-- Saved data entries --

* * *

-- ==== Sys2Proof/Machine/Turn.lean ====
section
/-! DEFINITION. How a piece of work runs (log 1): a thread issues, a PE executes its slot, the matrix engine fires an
entry, a sequencer issues a D-word, an event happens (spec 02 R33, R38, R41, 06 R140, 07 R160, 09 R238). -/

namespace Sys2Proof.Machine

/-- An event's meaning: the one that `exec` gives the instruction of that name. -/
def runEvent (e : Event) (s : State) : Out :=
  match e with
  | .refreshDebtRise ch => execRefreshDebtRise ch s
  | .idleFrameRun ch => execIdleFrameRun ch s
  | .refreshKeeperRefresh ch pc => execRefreshKeeperRefresh ch pc s
  | .laneDataEntry ch kind idx data close => execLaneDataEntry ch kind idx data close s
  | .demandSlot ch => execDemandSlot ch s
  | .threadWake tile thread => execThreadWake tile thread s
  | .waittExpiry tile thread => execWaittExpiry tile thread s
  | .launchStart pid lnum => execLaunchStart pid lnum s
  | .regionCycle r => execRegionCycle r s
  | .regionBoundary r => execRegionBoundary r s
  | .regionResume r => execRegionResume r s
  | .regionStart r => execRegionStart r s
  | .phaseRewrite r => execPhaseRewrite r s
  | .regionDrainTokens r => execRegionDrainTokens r s
  | .latchArrival pe port value => execLatchArrival pe port value s
  | .storeOpPerform tile chn => execStoreOpPerform tile chn s
  | .predFlitSend tile rid q => execPredFlitSend tile rid q s
  | .matrixStart tile => execMatrixStart tile s
  | .mslotAdvance tile => execMslotAdvance tile s
  | .matrixResume tile => execMatrixResume tile s
  | .matrixEntryComplete tile entry => execMatrixEntryComplete tile entry s
  | .signalWrite tile => execSignalWrite tile s
  | .matrixRunEnd tile => execMatrixRunEnd tile s
  | .streamElement tile ctx => execStreamElement tile ctx s
  | .streamComplete tile ctx => execStreamComplete tile ctx s
  | .copyComplete tile => execCopyComplete tile s
  | .vxferComplete tile idx => execVxferComplete tile idx s
  | .tensorLineComplete tile cnum => execTensorLineComplete tile cnum s
  | .generationWalkEnd pid tid => execGenerationWalkEnd pid tid s
  | .homeSliceAccess req => execHomeSliceAccess req s
  | .llcFillComplete pid tag => execLlcFillComplete pid tag s
  | .llcWriteback pid tag => execLlcWriteback pid tag s
  | .blockExpansion tile vc => execBlockExpansion tile vc s
  | .expansionComplete tile vc => execExpansionComplete tile vc s
  | .transmitterSlot tx => execTransmitterSlot tx s
  | .zwiluFlitReceive tile flit damage => execZwiluFlitReceive tile flit damage s
  | .refusalReceive tx group seq => execRefusalReceive tx group seq s
  | .haltNotice h => execHaltNotice h s
  | .domainHaltStart => execDomainHaltStart s
  | .haltResend tx => execHaltResend tx s
  | .haltClear => execHaltClear s
  | .domainStallTimeout => execDomainStallTimeout s
  | .edgeTokenArrival eyelet tag sender token => execEdgeTokenArrival eyelet tag sender token s
  | .sweep pid lnum => execSweep pid lnum s
  | .routerForward flit => execRouterForward flit s
  | .meshFlitArrival flit good => execMeshFlitArrival flit good s
  | .meshReplay src dst vc seq => execMeshReplay src dst vc seq s
  | .meshAcknowledgement src dst vc seq => execMeshAcknowledgement src dst vc seq s
  | .treeNodeCombine tile flit => execTreeNodeCombine tile flit s
  | .scatterReduceApply tile unit => execScatterReduceApply tile unit s
  | .messageDelivery tile flit => execMessageDelivery tile flit s
  | .remoteWrite tile flit => execRemoteWrite tile flit s
  | .drainToken tile channel => execDrainToken tile channel s
  | .barrierArrival pid lnum bar parties tile thread => execBarrierArrival pid lnum bar parties tile thread s
  | .barrierCompletion pid lnum bar tile => execBarrierCompletion pid lnum bar tile s
  | .collectiveCallComplete pid lnum tile node call => execCollectiveCallComplete pid lnum tile node call s
  | .queueWriteError pid q => execQueueWriteError pid q s
  | .launchPacket pid q src bytes => execLaunchPacket pid q src bytes s
  | .patchPacket pid q src bytes => execPatchPacket pid q src bytes s
  | .bindPacket pid q src bytes => execBindPacket pid q src bytes s
  | .bindComplete pid handle img => execBindComplete pid handle img s
  | .unbindPacket pid q src bytes => execUnbindPacket pid q src bytes s
  | .qrelResume pid q => execQrelResume pid q s
  | .qrelAbort pid q => execQrelAbort pid q s
  | .dispatch pid => execDispatch pid s
  | .agingStep pid q => execAgingStep pid q s
  | .configurationComplete pid lnum => execConfigurationComplete pid lnum s
  | .launchEnd pid lnum => execLaunchEnd pid lnum s
  | .powerWindow pid => execPowerWindow pid s
  | .operatingPointStep tile => execOperatingPointStep tile s
  | .pageWalkComplete walk => execPageWalkComplete walk s
  | .registerWrite reg value => execRegisterWrite reg value s
  | .tstatWrite tile thread value => execTstatWrite tile thread value s
  | .tvecWrite tile machine value => execTvecWrite tile machine value s
  | .ptrootWrite pid value => execPtrootWrite pid value s
  | .evlogWrite pid value => execEvlogWrite pid value s
  | .pclkWrite pid value => execPclkWrite pid value s
  | .cselWrite tile sel value => execCselWrite tile sel value s
  | .lbwWrite tile path value => execLbwWrite tile path value s
  | .gateWrite tile value => execGateWrite tile value s
  | .unitWakeComplete tile unit => execUnitWakeComplete tile unit s
  | .cutSlot pid lnum => execCutSlot pid lnum s
  | .elementCut pid lnum elem => execElementCut pid lnum elem s
  | .picotArrival pid lnum elem input => execPicotArrival pid lnum elem input s
  | .cutComplete pid lnum => execCutComplete pid lnum s
  | .snapshotInterval pid lnum => execSnapshotInterval pid lnum s
  | .restore pid lnum => execRestore pid lnum s
  | .rollback pid lnum sub => execRollback pid lnum sub s
  | .scrubPass store damage => execScrubPass store damage s
  | .verticalBusTest tile bus ev => execVerticalBusTest tile bus ev s
  | .tileRetirement tile => execTileRetirement tile s
  | .eyeletFlitReceive e flit damage => execEyeletFlitReceive e flit damage s
  | .eyeletAcknowledgement e seq => execEyeletAcknowledgement e seq s
  | .replayRequest e seq => execReplayRequest e seq s
  | .replayTimeout e => execReplayTimeout e s
  | .laneMarginal e lane margin => execLaneMarginal e lane margin s
  | .laneChangeNotice e change => execLaneChangeNotice e change s
  | .resumeSlotZ e dir => execResumeSlotZ e dir s
  | .lossOfLight e dark => execLossOfLight e dark s
  | .laneTrained e lane => execLaneTrained e lane s
  | .lightReturn e lane => execLightReturn e lane s
  | .spareLock e => execSpareLock e s
  | .spareLockTimeout e => execSpareLockTimeout e s
  | .spareBarExpiry e => execSpareBarExpiry e s
  | .laserFault slot => execLaserFault slot s
  | .edgeSwitchSlot e => execEdgeSwitchSlot e s
  | .syncFrame sender count err => execSyncFrame sender count err s
  | .copyHeader e tag sender off tile len id => execCopyHeader e tag sender off tile len id s
  | .copyData e tag sender data => execCopyData e tag sender data s
  | .copyDone e tag sender id status => execCopyDone e tag sender id status s
  | .partset r => execPartset r s
  | .palloc pid alloc => execPalloc pid alloc s
  | .suspend => execSuspend s
  | .suspendDeadline pid lnum => execSuspendDeadline pid lnum s
  | .resume => execResume s
  | .fwstage block image svn => execFwstage block image svn s
  | .fwact block => execFwact block s
  | .firmwareActivation block ok => execFirmwareActivation block ok s
  | .tretire tile => execTretire tile s
  | .sretire stack => execSretire stack s
  | .laser slot into => execLaser slot into s
  | .ereg e op => execEreg e op s
  | .llog first count => execLlog first count s
  | .spdmRequest nonce => execSpdmRequest nonce s
  | .bringUp report => execBringUp report s
  | .illegalInstruction w => execIllegalInstruction w s
  | .undefinedDWord w => execUndefinedDWord w s
  | .suspendHaltTimeout => execSuspendHaltTimeout s
  | .suspendComplete => execSuspendComplete s
  | .debugStop tile thread => execDebugStop tile thread s
  | .wordFlaw flaw => .next (putFlaw s flaw)

/-! ### Threads (R32, R33, R132, R316, R323, R361) -/

/-- The thread may issue: Running or trying again, on a tile that does not stand still, before its own cut, and not a shadow,
which does what its primary does; no thread issues while the tile's instructions are written again (R33, R54, R369, R379,
R381). -/
def mayIssue (s : State) (tile t : Nat) : Bool :=
  let x := s.tile tile
  let h := x.thread t
  (h.st == .running || h.st == .waiting .retry) && !x.stopped && !s.reloading.contains (.instructions tile) &&
    !elementIsCut s tile (.thread tile t) &&
    !(x.core.shadowOf.isSome && x.core.shadowMask.getLsbD (t % 8))

/-- The thread begins to issue the instruction at its pc, which has `words` words and the first word `w`. -/
def beginIssue (s : State) (tile t words : Nat) (w : Word32) : State :=
  let x := s.tile tile
  let h := x.thread t
  { s.setTile tile { x.setThread t { h with st := .running, issued := false } with active := true } with
    cur := { s.cur with
      tile := tile, thread := t, ipc := h.pc, npc := h.pc + BitVec.ofNat 64 (4 * words), word := w } }

/-- A thread's own cycle: a debug stop is taken; HALTT stands in for the instruction of a halted core, unless that instruction was
issued before the halt and has waited for a walk since; a word that cannot be fetched is cause 0x06, an illegal one cause 0x01
(R134, R316, R323, R361). -/
def threadTurn (s : State) (tile t : Nat) : Out :=
  let x := s.tile tile
  let h := x.thread t
  let ws := fetchWords x h h.pc
  let w := ws.headD 0
  if !mayIssue s tile t then .next s
  else if h.debug && !x.core.haltc then
    let s := beginIssue s tile t 1 w
    .next (takeTrap (s.setMe { s.me with debug := false }) tile t 0x13 0 0 h.pc)
  else if x.core.haltc && !h.issued then execHaltt 0 (beginIssue s tile t 0 w)
  else
    match decodeSeq ws with
    | .instr i n => issueInstr (beginIssue s tile t n w) i
    | .illegal v => execIllegalInstruction v (beginIssue s tile t 1 w)
    | .missing n =>
      let s := beginIssue s tile t 1 w
      .next (takeTrap s tile t 0x06 0 (h.pc + BitVec.ofNat 64 (4 * n)) h.pc)

/-- The eastern core shadows this thread (R381). -/
def paired (s : State) (tile t : Nat) : Bool :=
  let c := (s.tile (tile + 1)).core
  c.shadowOf == some tile && c.shadowMask.getLsbD (t % 8)

/-- The shadow of a thread holds what the thread holds (R381). -/
def mirrorThread (tile t : Nat) (s : State) : State :=
  if paired s tile t then s.setTile (tile + 1) ((s.tile (tile + 1)).setThread t (s.thread tile t)) else s

/-- A state map after an outcome. -/
def andThen (o : Out) (f : State → State) : Out :=
  match o with
  | .next s => .next (f s)
  | .fault r => .fault r
  | .refused r => .refused r

/-- The write-backs differ: nothing of the instruction is written, a record is posted, and it is issued again in the
thread's next own cycle. The second time at one instruction raises cause 0x0E with SUB 6 (R381, R376). -/
def pairDiffers (s : State) (tile t : Nat) : State :=
  let h := s.thread tile t
  let u := s.setThread tile t { h with mismatch := true }
  match (s.tile tile).place with
  | none => u
  | some pl =>
    let u := post u pl.pid 0x14 0 0 0 tile (launchQueue s pl.pid pl.lnum) pl.lnum
      (natBytes 2 tile ++ natBytes 1 t ++ natBytes 5 0 ++ natBytes 8 h.pc.toNat)
    if h.mismatch then u.event (.rollback pl.pid pl.lnum 6) else u

/-- A thread's own cycle on a core that may be paired: the write-backs are compared (R381), and differ only where a core fails,
which is a free value (log 29). -/
def pairTurn (tile t : Nat) (s : State) : Out :=
  if paired s tile t && mayIssue s tile t then
    if Config.pairMismatch s.free then .next (mirrorThread tile t (pairDiffers s.nextFree tile t))
    else andThen (threadTurn (s.nextFree.setThread tile t { s.thread tile t with mismatch := false }) tile t) (mirrorThread tile t)
  else andThen (threadTurn s tile t) (mirrorThread tile t)

/-! ### Processing elements, matrix engines, sequencers -/

/-- The PE begins its slot: its region, its number and the register-address word of the slot (R36, R154). -/
def beginPe (s : State) (r pe : Nat) : State :=
  { s with cur := { s.cur with region := r, pe := pe, ra := raAt (s.pe pe) (s.region r).slot.toNat } }

/-- The op word of a PE in a slot of its region. -/
def peOpTurn (s : State) (r pe : Nat) : Out :=
  let s := beginPe s r pe
  match decodeFabric (opAt (s.pe pe) (s.region r).slot.toNat).toNat with
  | some i => exec i s
  | none => .next s

/-- The route word of a PE in a slot of its region. -/
def peRouteTurn (s : State) (r pe : Nat) : Out :=
  let s := beginPe s r pe
  exec (decodeRoute (routeAt (s.pe pe) (s.region r).slot.toNat).toNat) s

/-- A matrix entry whose slot has begun (R291). -/
def matrixEntryTurn (s : State) (tile entry : Nat) : Out :=
  let s := { s with cur := { s.cur with tile := tile, entry := entry } }
  match decodeMatrix ((s.tile tile).matrix.entry entry).toNat with
  | some i => exec i s
  | none => .next s

/-- The D-word at a sequencer's index; the next one follows in this cycle if its MCK has come (R238). -/
def commandTurn (s : State) (n : Nat) : Out :=
  match (s.chan n).words[(s.chan n).pos]? with
  | none => .next s
  | some w =>
    let s := { s with cur := { s.cur with chan := n, dword := w } }
    andThen (match decodeD w.toNat with
      | some i => exec i s
      | none => execUndefinedDWord w s)
      (fun s => if commandDue s n then s.enqueue (.command n) else s)

end Sys2Proof.Machine
end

* * *

-- Work order --
All lines above from the one with "else if h.debug && !x.core.haltc then" to the one with "match decodeSeq ws with", inclusive, should be copied exactly, and no other lines.

-- Response to this task --
  else if h.debug && !x.core.haltc then
    let s := beginIssue s tile t 1 w
    .next (takeTrap (s.setMe { s.me with debug := false }) tile t 0x13 0 0 h.pc)
  else if x.core.haltc && !h.issued then execHaltt 0 (beginIssue s tile t 0 w)
  else
    match decodeSeq ws with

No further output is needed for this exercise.